───── INPUT DATA ─────

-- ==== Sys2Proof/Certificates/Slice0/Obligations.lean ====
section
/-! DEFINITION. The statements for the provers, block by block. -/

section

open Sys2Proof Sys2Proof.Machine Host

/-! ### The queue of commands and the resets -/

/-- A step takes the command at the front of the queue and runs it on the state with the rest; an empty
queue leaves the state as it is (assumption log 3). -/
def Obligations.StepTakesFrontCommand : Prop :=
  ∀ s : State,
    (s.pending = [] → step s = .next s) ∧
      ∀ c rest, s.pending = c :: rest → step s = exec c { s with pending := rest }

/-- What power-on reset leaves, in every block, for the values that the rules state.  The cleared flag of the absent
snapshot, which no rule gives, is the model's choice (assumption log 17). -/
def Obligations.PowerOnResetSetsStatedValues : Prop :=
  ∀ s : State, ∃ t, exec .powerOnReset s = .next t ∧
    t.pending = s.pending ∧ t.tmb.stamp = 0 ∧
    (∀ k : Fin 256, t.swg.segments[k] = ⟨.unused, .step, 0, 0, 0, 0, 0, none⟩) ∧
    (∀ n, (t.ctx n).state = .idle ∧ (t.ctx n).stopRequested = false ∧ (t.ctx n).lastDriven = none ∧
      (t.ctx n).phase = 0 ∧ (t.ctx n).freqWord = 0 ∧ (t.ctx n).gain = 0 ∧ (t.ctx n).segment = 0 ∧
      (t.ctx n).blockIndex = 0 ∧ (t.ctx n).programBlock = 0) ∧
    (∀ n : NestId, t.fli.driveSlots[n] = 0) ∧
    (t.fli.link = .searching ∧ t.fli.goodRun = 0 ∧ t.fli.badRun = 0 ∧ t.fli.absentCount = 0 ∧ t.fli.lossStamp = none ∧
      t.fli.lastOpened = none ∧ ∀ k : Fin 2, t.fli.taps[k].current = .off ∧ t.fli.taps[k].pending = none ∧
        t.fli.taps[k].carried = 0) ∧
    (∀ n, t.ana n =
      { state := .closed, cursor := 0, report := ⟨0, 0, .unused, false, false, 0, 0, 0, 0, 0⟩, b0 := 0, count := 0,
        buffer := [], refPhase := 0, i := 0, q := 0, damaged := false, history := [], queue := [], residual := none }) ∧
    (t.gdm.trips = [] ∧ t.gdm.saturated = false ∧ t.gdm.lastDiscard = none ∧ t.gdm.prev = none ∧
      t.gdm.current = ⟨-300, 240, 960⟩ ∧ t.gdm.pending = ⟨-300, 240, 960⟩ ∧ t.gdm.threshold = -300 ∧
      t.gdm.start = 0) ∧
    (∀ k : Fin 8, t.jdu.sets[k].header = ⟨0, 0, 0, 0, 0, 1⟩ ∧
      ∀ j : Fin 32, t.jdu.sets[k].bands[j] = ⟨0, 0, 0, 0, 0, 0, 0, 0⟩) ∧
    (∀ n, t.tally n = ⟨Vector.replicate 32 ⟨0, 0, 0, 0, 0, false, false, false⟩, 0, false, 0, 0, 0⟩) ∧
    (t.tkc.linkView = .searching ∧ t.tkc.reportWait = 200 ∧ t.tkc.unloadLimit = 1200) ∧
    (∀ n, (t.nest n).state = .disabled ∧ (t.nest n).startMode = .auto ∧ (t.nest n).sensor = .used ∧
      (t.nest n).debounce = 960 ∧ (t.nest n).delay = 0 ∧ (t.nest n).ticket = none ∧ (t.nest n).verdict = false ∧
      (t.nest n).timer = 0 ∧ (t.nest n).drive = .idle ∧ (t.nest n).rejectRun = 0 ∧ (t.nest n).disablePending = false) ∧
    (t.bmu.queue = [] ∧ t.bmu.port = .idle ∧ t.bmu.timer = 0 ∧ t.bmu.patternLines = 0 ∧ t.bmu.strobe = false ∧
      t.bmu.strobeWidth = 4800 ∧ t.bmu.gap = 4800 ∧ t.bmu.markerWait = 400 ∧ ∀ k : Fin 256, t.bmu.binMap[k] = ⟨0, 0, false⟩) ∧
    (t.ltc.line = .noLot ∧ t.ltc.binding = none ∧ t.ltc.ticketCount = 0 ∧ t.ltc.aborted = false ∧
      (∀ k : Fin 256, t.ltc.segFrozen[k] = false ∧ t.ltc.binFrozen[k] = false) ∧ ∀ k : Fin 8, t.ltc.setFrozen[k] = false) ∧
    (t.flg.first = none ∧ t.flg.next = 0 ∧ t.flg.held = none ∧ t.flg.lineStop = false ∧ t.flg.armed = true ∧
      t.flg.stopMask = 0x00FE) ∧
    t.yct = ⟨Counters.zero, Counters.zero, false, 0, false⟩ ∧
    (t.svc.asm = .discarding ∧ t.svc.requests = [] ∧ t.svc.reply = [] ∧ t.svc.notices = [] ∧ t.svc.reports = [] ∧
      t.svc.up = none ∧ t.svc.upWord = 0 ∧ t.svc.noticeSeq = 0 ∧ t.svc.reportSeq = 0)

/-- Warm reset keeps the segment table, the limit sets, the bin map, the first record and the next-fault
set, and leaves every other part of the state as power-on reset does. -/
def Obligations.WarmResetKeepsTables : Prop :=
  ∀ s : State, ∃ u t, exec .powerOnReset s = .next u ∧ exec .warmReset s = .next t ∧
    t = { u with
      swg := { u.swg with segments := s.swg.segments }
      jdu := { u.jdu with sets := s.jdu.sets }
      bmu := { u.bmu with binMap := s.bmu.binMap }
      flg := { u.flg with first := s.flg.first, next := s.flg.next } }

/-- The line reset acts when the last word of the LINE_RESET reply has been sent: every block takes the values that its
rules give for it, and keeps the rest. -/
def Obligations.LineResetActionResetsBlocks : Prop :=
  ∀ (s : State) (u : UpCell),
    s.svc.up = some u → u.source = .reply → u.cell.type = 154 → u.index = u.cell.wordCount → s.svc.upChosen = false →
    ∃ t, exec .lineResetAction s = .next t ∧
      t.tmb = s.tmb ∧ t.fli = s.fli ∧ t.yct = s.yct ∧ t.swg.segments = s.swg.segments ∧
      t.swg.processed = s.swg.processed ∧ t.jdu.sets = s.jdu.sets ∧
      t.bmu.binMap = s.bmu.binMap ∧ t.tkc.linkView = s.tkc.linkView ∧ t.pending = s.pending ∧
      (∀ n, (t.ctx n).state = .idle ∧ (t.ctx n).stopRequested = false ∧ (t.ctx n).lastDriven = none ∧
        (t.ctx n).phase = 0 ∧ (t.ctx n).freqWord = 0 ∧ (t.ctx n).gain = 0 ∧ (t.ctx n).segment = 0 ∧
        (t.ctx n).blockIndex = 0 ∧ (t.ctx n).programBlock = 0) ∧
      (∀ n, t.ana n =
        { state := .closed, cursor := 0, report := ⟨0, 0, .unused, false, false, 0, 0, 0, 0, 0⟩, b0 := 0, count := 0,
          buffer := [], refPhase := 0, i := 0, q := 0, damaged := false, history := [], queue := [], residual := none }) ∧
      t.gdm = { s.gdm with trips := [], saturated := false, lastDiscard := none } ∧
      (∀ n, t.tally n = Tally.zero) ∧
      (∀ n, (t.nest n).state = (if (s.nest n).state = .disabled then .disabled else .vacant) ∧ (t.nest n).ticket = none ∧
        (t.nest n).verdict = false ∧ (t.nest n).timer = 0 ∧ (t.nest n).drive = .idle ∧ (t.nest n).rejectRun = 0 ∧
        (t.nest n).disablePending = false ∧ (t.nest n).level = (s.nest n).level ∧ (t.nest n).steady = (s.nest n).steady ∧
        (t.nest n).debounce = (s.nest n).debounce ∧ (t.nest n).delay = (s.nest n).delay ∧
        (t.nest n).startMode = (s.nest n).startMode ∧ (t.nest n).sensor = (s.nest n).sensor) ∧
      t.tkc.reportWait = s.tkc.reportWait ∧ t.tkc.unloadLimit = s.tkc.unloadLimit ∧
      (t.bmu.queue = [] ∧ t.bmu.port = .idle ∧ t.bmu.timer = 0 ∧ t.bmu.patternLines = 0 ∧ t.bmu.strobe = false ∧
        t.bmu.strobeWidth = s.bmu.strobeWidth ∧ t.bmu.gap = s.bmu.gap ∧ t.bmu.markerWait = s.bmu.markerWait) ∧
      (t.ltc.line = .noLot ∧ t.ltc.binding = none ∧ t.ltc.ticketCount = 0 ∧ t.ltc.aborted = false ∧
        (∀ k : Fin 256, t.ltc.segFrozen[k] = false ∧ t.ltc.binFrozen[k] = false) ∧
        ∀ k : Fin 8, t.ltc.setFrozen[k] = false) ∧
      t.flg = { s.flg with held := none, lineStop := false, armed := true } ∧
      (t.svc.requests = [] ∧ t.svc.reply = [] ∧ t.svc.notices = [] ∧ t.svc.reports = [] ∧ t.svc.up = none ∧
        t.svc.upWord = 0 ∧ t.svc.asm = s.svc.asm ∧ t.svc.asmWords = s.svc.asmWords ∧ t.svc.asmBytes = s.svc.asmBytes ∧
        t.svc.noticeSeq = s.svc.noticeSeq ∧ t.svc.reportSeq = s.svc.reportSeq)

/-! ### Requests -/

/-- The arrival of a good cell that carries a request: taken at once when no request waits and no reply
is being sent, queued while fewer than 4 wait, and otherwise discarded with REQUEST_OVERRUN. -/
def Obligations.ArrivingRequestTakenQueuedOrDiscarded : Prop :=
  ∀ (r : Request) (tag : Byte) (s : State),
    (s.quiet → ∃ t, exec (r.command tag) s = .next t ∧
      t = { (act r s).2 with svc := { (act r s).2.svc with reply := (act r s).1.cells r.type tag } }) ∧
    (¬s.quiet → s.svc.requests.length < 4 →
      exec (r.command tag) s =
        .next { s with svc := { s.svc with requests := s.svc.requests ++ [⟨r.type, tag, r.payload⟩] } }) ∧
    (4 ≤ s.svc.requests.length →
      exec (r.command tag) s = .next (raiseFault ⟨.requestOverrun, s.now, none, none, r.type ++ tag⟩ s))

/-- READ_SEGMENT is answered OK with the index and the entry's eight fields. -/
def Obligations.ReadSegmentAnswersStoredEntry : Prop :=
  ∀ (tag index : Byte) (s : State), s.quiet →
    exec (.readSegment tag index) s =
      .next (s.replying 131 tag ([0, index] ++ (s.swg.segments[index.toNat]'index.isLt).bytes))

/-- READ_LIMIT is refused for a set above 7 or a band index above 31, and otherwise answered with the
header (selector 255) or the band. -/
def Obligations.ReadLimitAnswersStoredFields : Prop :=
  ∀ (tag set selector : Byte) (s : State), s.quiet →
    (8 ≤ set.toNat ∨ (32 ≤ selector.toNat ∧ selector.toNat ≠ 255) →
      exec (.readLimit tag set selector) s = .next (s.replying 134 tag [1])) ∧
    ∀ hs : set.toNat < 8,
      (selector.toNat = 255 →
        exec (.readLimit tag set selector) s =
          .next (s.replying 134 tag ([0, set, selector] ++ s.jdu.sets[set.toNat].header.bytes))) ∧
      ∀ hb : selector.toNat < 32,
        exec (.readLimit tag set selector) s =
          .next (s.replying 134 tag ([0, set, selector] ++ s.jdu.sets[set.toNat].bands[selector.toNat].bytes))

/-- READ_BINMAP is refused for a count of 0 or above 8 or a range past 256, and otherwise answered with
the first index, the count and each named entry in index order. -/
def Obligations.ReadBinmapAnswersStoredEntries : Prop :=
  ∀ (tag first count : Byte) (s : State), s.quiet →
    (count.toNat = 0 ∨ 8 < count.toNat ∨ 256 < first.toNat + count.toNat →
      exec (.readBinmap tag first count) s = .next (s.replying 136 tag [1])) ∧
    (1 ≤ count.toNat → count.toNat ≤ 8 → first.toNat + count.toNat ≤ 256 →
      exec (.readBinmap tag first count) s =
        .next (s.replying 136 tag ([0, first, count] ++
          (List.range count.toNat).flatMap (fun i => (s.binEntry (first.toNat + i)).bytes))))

─────

### INSTRUCTIONS TO FOLLOW
Please say how many lines of the records contain the word "setFrozen", giving the number by itself.

### RESPONSE FOR THIS EXERCISE
2